Чтение онлайн

ЖАНРЫ

Миры Клиффорда Саймака. Книга 2
Шрифт:

— Все еще дуется на меня, — шепотом сообщил Экайер. — Я ему вчера взбучку задал. — Повернувшись к Теннисону, он добавил, не повышая голоса: — Но порой это просто необходимо, чтобы он не слишком нос задирал.

— Надо отдать ему должное, — возразил Теннисон, — кофе он варит просто восхитительный.

— А я вот о чем хотела тебя спросить, Пол, — сказала Джилл, нахмурившись, — скажи-ка, Мэри — человек? Еще человек? Все ли Слушатели — люди?

— Ну и вопрос, — изумился Экайер. — Конечно, Мэри человек.

— Понимаешь… Ведь у Слушателей было столько — даже не знаю как получше выразиться — запредельных, что ли — да, запредельных опытов,

что они, так сказать, долгое время были существами из других миров, вот мне и стало интересно, сумели ли они при этом остаться людьми, и насколько?

— Да, понял, — кивнул Экайер. — Меня это тоже всегда интересовало. Но, видишь ли, я всегда сохранял свой интерес при себе. Не отваживался с кем-нибудь из них заговорить об этом. Общение с экстрасенсами — дело тонкое, тут осторожность нужна. Все они — люди особого сорта, ярко выраженные личности. Может быть, в этом и состоит их иммунитет, если можно так выразиться. Не исключено, что выраженная личность — это и есть главная предпосылка для того, чтобы стать экстрасенсом. Однако и у них случаются срывы. Бывали в нашей практике случаи, когда Слушатели упорно отказывались еще раз отправиться туда, где уже побывали. Куда-то еще — ради бога, но обратно — ни за что на свете. Но наотрез отказаться работать — такого еще не бывало ни разу. Тяжелых поражений психики мы не наблюдали. — Экайер допил кофе и сказал: — Ну, пойду, пожалуй. Попробую потолковать с Мэри. Джейсон, составишь мне компанию?

— Боюсь, нет, — отказался Теннисон. — Сомневаюсь, что я — ее любимый собеседник.

— Ох… сейчас и я — не самый любимый, — вздохнул Экайер. — Ну, ладно, я пошел. Пожелайте мне удачи.

После того как Пол ушел, Джилл и Джейсон какое-то время сидели молча. Молчание нарушила Джилл.

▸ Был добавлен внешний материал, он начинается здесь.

theorem keeps_execScan (s : State) (a0 : Nat) (a1 : Nat) (a2 : Nat) (a3 : Ecc) (a4 : LaneUpset) :
    Next 0x2801c0a70 s (execScan a0 a1 a2 a3 a4 s) := by
  refine Next.of ⟨a0, ?_⟩; try dsimp only
  repeat' first
    | exact .trans (by decide) (Sub.refl _) | with_reducible exact .rfl | with_reducible apply keeps_scanWord

theorem keeps_vectorOperationEnd {F : Nat} {s₀ s : State} (hF : Sub 0x180000 F) (h : Keeps F s₀ s) (a1 : Nat) (a2 :
    Nat) :
    Keeps F s₀ (State.vectorOperationEnd s a1 a2) := by
  unfold State.vectorOperationEnd; try dsimp only
  repeat' first
    | with_reducible assumption | with_reducible apply keeps_finishVec | split

theorem keeps_execVectorOperationEnd (s : State) (a0 : Nat) (a1 : Nat) (a2 : Nat) :
    Next 0x180000 s (execVectorOperationEnd a0 a1 a2 s) := by
  refine Next.of ⟨a0, ?_⟩; try dsimp only
  repeat' first
    | exact .trans (by decide) (Sub.refl _) | with_reducible exact .rfl
    | with_reducible apply keeps_vectorOperationEnd

end Sys2Proof.Machine
end

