theorem keeps_perstFalls {F : Nat} {s₀ s : State} (hF : Sub 0x10003a F) (h : Keeps F s₀ s)  :
    Keeps F s₀ (State.perstFalls s) := by
  unfold State.perstFalls; try dsimp only
  repeat' first
    | with_reducible assumption | exact .trans (by decide) hF
    | (refine .of fun p => ?_; cases p <;> first | exact .inr (hF.bit rfl) | (dsimp only [Part.same]; first | exact .inl rfl | exact .inl ⟨rfl, rfl, rfl⟩))
    | intro _ | with_reducible exact .rfl | with_reducible apply keeps_resetFunction
    | with_reducible apply keeps_linkFalls | split | exact List.prefix_refl _ | with_reducible apply Keeps.upd

theorem keeps_execPerstNLow (s : State) (a0 : Nat) :
    Next 0x10003a s (execPerstNLow a0 s) := by
  refine Next.of ⟨a0, ?_⟩; try dsimp only
  repeat' first
    | exact .trans (by decide) (Sub.refl _) | with_reducible exact .rfl | with_reducible apply keeps_perstFalls

theorem keeps_perstRises {F : Nat} {s₀ s : State} (hF : Sub 0x2 F) (h : Keeps F s₀ s)  :
    Keeps F s₀ (State.perstRises s) := by
  unfold State.perstRises; try dsimp only
  repeat' first
    | with_reducible assumption
    | (refine .of fun p => ?_; cases p <;> first | exact .inr (hF.bit rfl) | (dsimp only [Part.same]; first | exact .inl rfl | exact .inl ⟨rfl, rfl, rfl⟩))
    | intro _ | with_reducible exact .rfl | exact List.prefix_refl _ | with_reducible apply Keeps.upd

theorem keeps_execPerstNHigh (s : State) (a0 : Nat) :
    Next 0x2 s (execPerstNHigh a0 s) := by
  refine Next.of ⟨a0, ?_⟩; try dsimp only
  repeat' first
    | exact .trans (by decide) (Sub.refl _) | with_reducible exact .rfl | with_reducible apply keeps_perstRises

theorem keeps_configRequest {F : Nat} {s₀ s : State} (hF : Sub 0x20 F) (h : Keeps F s₀ s) (a1 : ConfigReq) :
    Keeps F s₀ (State.configRequest s a1) := by
  unfold State.configRequest; try dsimp only
  repeat' first
    | with_reducible assumption | exact .trans (by decide) hF
    | (refine .of fun p => ?_; cases p <;> first | exact .inr (hF.bit rfl) | (dsimp only [Part.same]; first | exact .inl rfl | exact .inl ⟨rfl, rfl, rfl⟩))
    | intro _ | with_reducible exact .rfl | with_reducible apply keeps_emit | split | exact List.prefix_refl _
    | with_reducible apply Keeps.upd

theorem keeps_execConfigurationRequest (s : State) (a0 : Nat) (a1 : ConfigReq) :
    Next 0x20 s (execConfigurationRequest a0 s a1) := by
  refine Next.of ⟨a0, ?_⟩; try dsimp only
  repeat' first
    | exact .trans (by decide) (Sub.refl _) | with_reducible exact .rfl
    | with_reducible apply keeps_configRequest

theorem keeps_clearInts {F : Nat} {s₀ s : State} (hF : Sub 0x820 F) (h : Keeps F s₀ s) (a1 : Reg) (a2 : BitVec 12) :
    Keeps F s₀ (State.clearInts s a1 a2) := by
  unfold State.clearInts; try dsimp only
  repeat' first
    | with_reducible assumption
    | (refine .of fun p => ?_; cases p <;> first | exact .inr (hF.bit rfl) | (dsimp only [Part.same]; first | exact .inl rfl | exact .inl ⟨rfl, rfl, rfl⟩))
    | intro _ | with_reducible exact .rfl | with_reducible apply keeps_raiseInts
    | with_reducible apply keeps_sendMsi | with_reducible apply Keeps.foldl | exact List.prefix_refl _
    | with_reducible apply Keeps.upd

theorem keeps_devIntWrite {F : Nat} {s₀ s : State} (hF : Sub 0x820 F) (h : Keeps F s₀ s) (a1 : Master) (a2 : Reg)
    (a3 : BitVec 12) :
    Keeps F s₀ (State.devIntWrite s a1 a2 a3) := by
  unfold State.devIntWrite; try dsimp only
  repeat' first
    | with_reducible assumption | with_reducible apply keeps_clearInts | split

theorem keeps_execDevIntClear (s : State) (a0 : Nat) (a1 : Master) (a2 : Reg) (a3 : BitVec 12) :
    Next 0x820 s (execDevIntClear a0 a1 a2 a3 s) := by
  refine Next.of ⟨s.ctrlStart a0, ?_⟩; try dsimp only [State.atCtrl]
  repeat' first
    | exact .trans (by decide) (Sub.refl _) | with_reducible exact .rfl
    | with_reducible apply keeps_devIntWrite

theorem keeps_writeIntEn {F : Nat} {s₀ s : State} (hF : Sub 0x820 F) (h : Keeps F s₀ s) (a1 : Reg) :
    Keeps F s₀ (State.writeIntEn s a1) := by
  unfold State.writeIntEn; try dsimp only
  repeat' first
    | with_reducible assumption
    | (refine .of fun p => ?_; cases p <;> first | exact .inr (hF.bit rfl) | (dsimp only [Part.same]; first | exact .inl rfl | exact .inl ⟨rfl, rfl, rfl⟩))
    | intro _ | with_reducible exact .rfl | with_reducible apply keeps_sendCauses | exact List.prefix_refl _
    | with_reducible apply Keeps.upd

theorem keeps_devIntEnWrite {F : Nat} {s₀ s : State} (hF : Sub 0x820 F) (h : Keeps F s₀ s) (a1 : Master) (a2 : Reg) :
    Keeps F s₀ (State.devIntEnWrite s a1 a2) := by
  unfold State.devIntEnWrite; try dsimp only
  repeat' first
    | with_reducible assumption | with_reducible apply keeps_writeIntEn | split

theorem keeps_execDevIntEnWrite (s : State) (a0 : Nat) (a1 : Master) (a2 : Reg) :
    Next 0x820 s (execDevIntEnWrite a0 a1 a2 s) := by
  refine Next.of (keeps_access _ _ _ fun x0 s₁ h => ?_)
  try dsimp only
  repeat' first
    | with_reducible assumption | exact .trans (by decide) (Sub.refl _)
    | with_reducible apply keeps_devIntEnWrite

theorem keeps_flushMsi {F : Nat} {s₀ s : State} (hF : Sub 0x820 F) (h : Keeps F s₀ s) (a1 : Nat) :
    Keeps F s₀ (State.flushMsi s a1) := by
  unfold State.flushMsi; try dsimp only
  repeat' first
    | with_reducible assumption
    | (refine .of fun p => ?_; cases p <;> first | exact .inr (hF.bit rfl) | (dsimp only [Part.same]; first | exact .inl rfl | exact .inl ⟨rfl, rfl, rfl⟩))
    | intro _ | with_reducible exact .rfl | with_reducible apply keeps_sendMsi | split
    | exact List.prefix_refl _ | with_reducible apply Keeps.upd

theorem keeps_unmask {F : Nat} {s₀ s : State} (hF : Sub 0x820 F) (h : Keeps F s₀ s) (a1 : Nat) :
    Keeps F s₀ (State.unmask s a1) := by
  unfold State.unmask; try dsimp only
  repeat' first
    | with_reducible assumption
    | (refine .of fun p => ?_; cases p <;> first | exact .inr (hF.bit rfl) | (dsimp only [Part.same]; first | exact .inl rfl | exact .inl ⟨rfl, rfl, rfl⟩))
    | intro _ | with_reducible exact .rfl | with_reducible apply keeps_flushMsi | split
    | exact List.prefix_refl _ | with_reducible apply Keeps.upd

theorem keeps_execMsixUnmask (s : State) (a0 : Nat) (a1 : Nat) :
    Next 0x820 s (execMsixUnmask a0 a1 s) := by
  refine Next.of (keeps_access _ _ _ fun x0 s₁ h => ?_)
  try dsimp only
  repeat' first
    | with_reducible assumption | exact .trans (by decide) (Sub.refl _) | with_reducible apply keeps_unmask

theorem keeps_effPowerQuery {F : Nat} {s₀ s : State} (hF : Sub 0x80100a70 F) (h : Keeps F s₀ s) (a0 : Inflight) :
    Keeps F s₀ (effPowerQuery a0 s) := by
  unfold effPowerQuery; try dsimp only
  repeat' first
    | with_reducible assumption | with_reducible apply keeps_finish

theorem keeps_execPowerQuery (s : State) (a0 : Nat) (a1 : Hdr) :
    Next 0x280100bfc s (execPowerQuery a0 a1 s) := by
  refine Next.of (keeps_hostCommand (by decide) _ _ _ _ _ fun _ x0 x1 s₁ h => ?_)
  repeat' first
    | with_reducible assumption | exact .trans (by decide) (Sub.refl _)
    | with_reducible apply keeps_effPowerQuery

theorem keeps_abandonGroup {F : Nat} {s₀ s : State} (hF : Sub 0x41000 F) (h : Keeps F s₀ s) (a1 : Nat) :
    Keeps F s₀ (State.abandonGroup s a1) := by
  unfold State.abandonGroup; try dsimp only
  repeat' first
    | with_reducible assumption | exact .trans (by decide) hF | intro _ | with_reducible exact .rfl
    | with_reducible apply keeps_modStr | with_reducible apply keeps_modGrp | with_reducible apply Keeps.foldl

theorem keeps_abandonGroups {F : Nat} {s₀ s : State} (hF : Sub 0x41000 F) (h : Keeps F s₀ s)  :
    Keeps F s₀ (State.abandonGroups s) := by
  unfold State.abandonGroups; try dsimp only
  repeat' first
    | with_reducible assumption | intro _ | with_reducible exact .rfl | with_reducible apply keeps_abandonGroup
    | with_reducible apply Keeps.foldl

theorem keeps_declareStop {F : Nat} {s₀ s : State} (hF : Sub 0xa0041002 F) (h : Keeps F s₀ s) (a1 : Nat) :
    Keeps F s₀ (State.declareStop s a1) := by
  unfold State.declareStop; try dsimp only
  repeat' first
    | with_reducible assumption | exact .trans (by decide) hF
    | (refine .of fun p => ?_; cases p <;> first | exact .inr (hF.bit rfl) | (dsimp only [Part.same]; first | exact .inl rfl | exact .inl ⟨rfl, rfl, rfl⟩))
    | intro _ | with_reducible exact .rfl | with_reducible apply keeps_emit
    | with_reducible apply keeps_logEvent | with_reducible apply keeps_abandonGroups | split
    | exact List.prefix_refl _ | with_reducible apply Keeps.upd

theorem keeps_sensorRead {F : Nat} {s₀ s : State} (hF : Sub 0xb0041002 F) (h : Keeps F s₀ s) (a1 : List Nat) :
    Keeps F s₀ (State.sensorRead s a1) := by
  unfold State.sensorRead; try dsimp only
  repeat' first
    | with_reducible assumption | exact .trans (by decide) hF
    | (refine .of fun p => ?_; cases p <;> first | exact .inr (hF.bit rfl) | (dsimp only [Part.same]; first | exact .inl rfl | exact .inl ⟨rfl, rfl, rfl⟩))
    | intro _ | with_reducible exact .rfl | with_reducible apply keeps_modGrp
    | with_reducible apply keeps_declareStop | split | with_reducible apply Keeps.foldl
    | exact List.prefix_refl _ | with_reducible apply Keeps.upd

theorem keeps_execSensorRead (s : State) (a0 : Nat) (a1 : List Nat) :
    Next 0xb0041002 s (execSensorRead a0 a1 s) := by
  refine Next.of ⟨a0, ?_⟩; try dsimp only
  repeat' first
    | exact .trans (by decide) (Sub.refl _) | with_reducible exact .rfl | with_reducible apply keeps_sensorRead

theorem keeps_declareMismatch {F : Nat} {s₀ s : State} (hF : Sub 0x90100820 F) (h : Keeps F s₀ s) (a1 : Bool) :
    Keeps F s₀ (State.declareMismatch s a1) := by
  unfold State.declareMismatch; try dsimp only
  repeat' first
    | with_reducible assumption | exact .trans (by decide) hF
    | (refine .of fun p => ?_; cases p <;> first | exact .inr (hF.bit rfl) | (dsimp only [Part.same]; first | exact .inl rfl | exact .inl ⟨rfl, rfl, rfl⟩))
    | intro _ | with_reducible exact .rfl | with_reducible apply keeps_raiseInts
    | with_reducible apply keeps_logAs | with_reducible apply keeps_count | exact List.prefix_refl _
    | with_reducible apply Keeps.upd

theorem keeps_recalibrate {F : Nat} {s₀ s : State} (hF : Sub 0x190000820 F) (h : Keeps F s₀ s)  :
    Keeps F s₀ (State.recalibrate s) := by
  unfold State.recalibrate; try dsimp only
  repeat' first
    | with_reducible assumption | exact .trans (by decide) hF
    | (refine .of fun p => ?_; cases p <;> first | exact .inr (hF.bit rfl) | (dsimp only [Part.same]; first | exact .inl rfl | exact .inl ⟨rfl, rfl, rfl⟩))
    | intro _ | with_reducible exact .rfl | with_reducible apply keeps_setService
    | with_reducible apply keeps_writeRecord | with_reducible apply keeps_logEvent | split
    | exact List.prefix_refl _ | with_reducible apply Keeps.upd

theorem keeps_judgeModel {F : Nat} {s₀ s : State} (hF : Sub 0x190100820 F) (h : Keeps F s₀ s) (a1 : Nat) (a2 : Nat) :
    Keeps F s₀ (State.judgeModel s a1 a2) := by
  unfold State.judgeModel; try dsimp only
  repeat' first
    | with_reducible assumption | exact .trans (by decide) hF
    | (refine .of fun p => ?_; cases p <;> first | exact .inr (hF.bit rfl) | (dsimp only [Part.same]; first | exact .inl rfl | exact .inl ⟨rfl, rfl, rfl⟩))
    | intro _ | with_reducible exact .rfl | with_reducible apply keeps_recalibrate
    | with_reducible apply keeps_declareMismatch | split | exact List.prefix_refl _
    | with_reducible apply Keeps.upd

theorem keeps_powerInterval {F : Nat} {s₀ s : State} (hF : Sub 0x390140a72 F) (h : Keeps F s₀ s) (a1 : Nat) (a2 :
    List (List Nat)) (a3 : Nat) (a4 : List Nat) (a5 : List Nat) :
    Keeps F s₀ (State.powerInterval s a1 a2 a3 a4 a5) := by
  unfold State.powerInterval; try dsimp only
  repeat' first
    | with_reducible assumption | exact .trans (by decide) hF
    | (refine .of fun p => ?_; cases p <;> first | exact .inr (hF.bit rfl) | (dsimp only [Part.same]; first | exact .inl rfl | exact .inl ⟨rfl, rfl, rfl⟩))
    | intro _ | with_reducible exact .rfl | with_reducible apply keeps_countMax
    | with_reducible apply keeps_modGrp | with_reducible apply keeps_judgeModel
    | with_reducible apply keeps_fireArmed | with_reducible apply keeps_declareMismatch | split
    | with_reducible apply Keeps.foldl | exact List.prefix_refl _ | with_reducible apply Keeps.upd

theorem keeps_execPowerInterval (s : State) (a0 : Nat) (a1 : Nat) (a2 : List (List Nat)) (a3 : Nat) (a4 : List Nat)
    (a5 : List Nat) :
    Next 0x390140a72 s (execPowerInterval a0 a1 a2 a3 a4 a5 s) := by
  refine Next.of ⟨a0, ?_⟩; try dsimp only
  repeat' first
    | exact .trans (by decide) (Sub.refl _) | with_reducible exact .rfl
    | with_reducible apply keeps_powerInterval

theorem keeps_capUpdate {F : Nat} {s₀ s : State} (hF : Sub 0x10100820 F) (h : Keeps F s₀ s)  :
    Keeps F s₀ (State.capUpdate s) := by
  unfold State.capUpdate; try dsimp only
  repeat' first
    | with_reducible assumption | exact .trans (by decide) hF
    | (refine .of fun p => ?_; cases p <;> first | exact .inr (hF.bit rfl) | (dsimp only [Part.same]; first | exact .inl rfl | exact .inl ⟨rfl, rfl, rfl⟩))
    | intro _ | with_reducible exact .rfl | with_reducible apply keeps_raiseInts
    | with_reducible apply keeps_count | split | exact List.prefix_refl _ | with_reducible apply Keeps.upd

theorem keeps_upToDate {F : Nat} {s₀ s : State} (hF : Sub 0x140000 F) (h : Keeps F s₀ s)  :
    Keeps F s₀ (State.upToDate s) := by
  unfold State.upToDate; try dsimp only
  repeat' first
    | with_reducible assumption | intro _ | with_reducible exact .rfl | with_reducible apply keeps_countHeld
    | with_reducible apply Keeps.foldl

theorem keeps_readWord {F : Nat} {s₀ s : State} (hF : Sub 0x100400 F) (h : Keeps F s₀ s) (a1 : Master) (a2 : Nat)
    (a3 : Nat) :
    Keeps F s₀ (State.readWord s a1 a2 a3).2 := by
  unfold State.readWord; try dsimp only
  repeat' first
    | with_reducible assumption | exact .trans (by decide) hF
    | (refine .of fun p => ?_; cases p <;> first | exact .inr (hF.bit rfl) | (dsimp only [Part.same]; first | exact .inl rfl | exact .inl ⟨rfl, rfl, rfl⟩))
    | intro _ | with_reducible exact .rfl | with_reducible apply keeps_setCtr | split | dsimp only
    | exact List.prefix_refl _ | with_reducible apply Keeps.upd
theorem keeps_pair_readWord {F : Nat} {s₀ s s' : State} (hF : Sub 0x100400 F) {r} {a1 : Master} {a2 : Nat} {a3 : Nat}
    (e : State.readWord s a1 a2 a3 = (r, s')) (h : Keeps F s₀ s) : Keeps F s₀ s' := by
  have k := keeps_readWord hF h a1 a2 a3; rw [e] at k; exact k
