-- ==== Sys2Proof/Laws/State.lean ====
section
/-! SUPPORT. What each update of one part of the state leaves of the others: a lemma for every field and every update,
and for every reader of a part. -/

namespace Sys2Proof.Machine

variable (s : State)

/-! ### `State.tick` -/

@[simp] theorem State.tick_pending (t : Nat) : (s.tick t).pending = s.pending := rfl
@[simp] theorem State.tick_free (t : Nat) : (s.tick t).free = s.free := rfl
@[simp] theorem State.tick_outs (t : Nat) : (s.tick t).outs = s.outs := rfl
@[simp] theorem State.tick_life (t : Nat) : (s.tick t).life = s.life := rfl
@[simp] theorem State.tick_owner (t : Nat) : (s.tick t).owner = s.owner := rfl
@[simp] theorem State.tick_sq (t : Nat) : (s.tick t).sq = s.sq := rfl
@[simp] theorem State.tick_cq (t : Nat) : (s.tick t).cq = s.cq := rfl
@[simp] theorem State.tick_hif (t : Nat) : (s.tick t).hif = s.hif := rfl
@[simp] theorem State.tick_inflight (t : Nat) : (s.tick t).inflight = s.inflight := rfl
@[simp] theorem State.tick_nextCmd (t : Nat) : (s.tick t).nextCmd = s.nextCmd := rfl
@[simp] theorem State.tick_fenced (t : Nat) : (s.tick t).fenced = s.fenced := rfl
@[simp] theorem State.tick_safePort (t : Nat) : (s.tick t).safePort = s.safePort := rfl
@[simp] theorem State.tick_latches (t : Nat) : (s.tick t).latches = s.latches := rfl
@[simp] theorem State.tick_hostMem (t : Nat) : (s.tick t).hostMem = s.hostMem := rfl
@[simp] theorem State.tick_streams (t : Nat) : (s.tick t).streams = s.streams := rfl
@[simp] theorem State.tick_images (t : Nat) : (s.tick t).images = s.images := rfl
@[simp] theorem State.tick_nearAlloc (t : Nat) : (s.tick t).nearAlloc = s.nearAlloc := rfl
@[simp] theorem State.tick_farAlloc (t : Nat) : (s.tick t).farAlloc = s.farAlloc := rfl
@[simp] theorem State.tick_spillAlloc (t : Nat) : (s.tick t).spillAlloc = s.spillAlloc := rfl
@[simp] theorem State.tick_spill (t : Nat) : (s.tick t).spill = s.spill := rfl
@[simp] theorem State.tick_groups (t : Nat) : (s.tick t).groups = s.groups := rfl
@[simp] theorem State.tick_clusters (t : Nat) : (s.tick t).clusters = s.clusters := rfl
@[simp] theorem State.tick_ctr (t : Nat) : (s.tick t).ctr = s.ctr := rfl
@[simp] theorem State.tick_mem (t : Nat) : (s.tick t).mem = s.mem := rfl
@[simp] theorem State.tick_channels (t : Nat) : (s.tick t).channels = s.channels := rfl
@[simp] theorem State.tick_ports (t : Nat) : (s.tick t).ports = s.ports := rfl
@[simp] theorem State.tick_chans (t : Nat) : (s.tick t).chans = s.chans := rfl
@[simp] theorem State.tick_eqx (t : Nat) : (s.tick t).eqx = s.eqx := rfl
@[simp] theorem State.tick_cometUnit (t : Nat) : (s.tick t).cometUnit = s.cometUnit := rfl
@[simp] theorem State.tick_cometToOff (t : Nat) : (s.tick t).cometToOff = s.cometToOff := rfl
@[simp] theorem State.tick_cometResetAfter (t : Nat) : (s.tick t).cometResetAfter = s.cometResetAfter := rfl
@[simp] theorem State.tick_cfg (t : Nat) : (s.tick t).cfg = s.cfg := rfl
@[simp] theorem State.tick_power (t : Nat) : (s.tick t).power = s.power := rfl
@[simp] theorem State.tick_safety (t : Nat) : (s.tick t).safety = s.safety := rfl
@[simp] theorem State.tick_vigil (t : Nat) : (s.tick t).vigil = s.vigil := rfl
@[simp] theorem State.tick_log (t : Nat) : (s.tick t).log = s.log := rfl
@[simp] theorem State.tick_repair (t : Nat) : (s.tick t).repair = s.repair := rfl
@[simp] theorem State.tick_armed (t : Nat) : (s.tick t).armed = s.armed := rfl
@[simp] theorem State.tick_boot (t : Nat) : (s.tick t).boot = s.boot := rfl
@[simp] theorem State.tick_keys (t : Nat) : (s.tick t).keys = s.keys := rfl
@[simp] theorem State.tick_spillKey (t : Nat) : (s.tick t).spillKey = s.spillKey := rfl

— У меня такое чувство, Джейсон, что мы на пороге какого-то открытия. Какого — не знаю, но прямо-таки кожей чувствую.

Теннисон неуверенно кивнул.

— Да… Если Мэри вернется в Рай и найдет больше, чем в прошлый раз…

— Понимаешь, я страшно растеряна, — сказала Джилл. — Просто не понимаю, что происходит. Весь Ватикан как-то странно разделился. Но что за причина для разделения? Нет, я, конечно, кое-что понимаю, но далеко не все. Самое скверное — я никак не могу решить для себя, что же такое Ватикан: религиозный центр или научный? И что они стремятся обнаружить?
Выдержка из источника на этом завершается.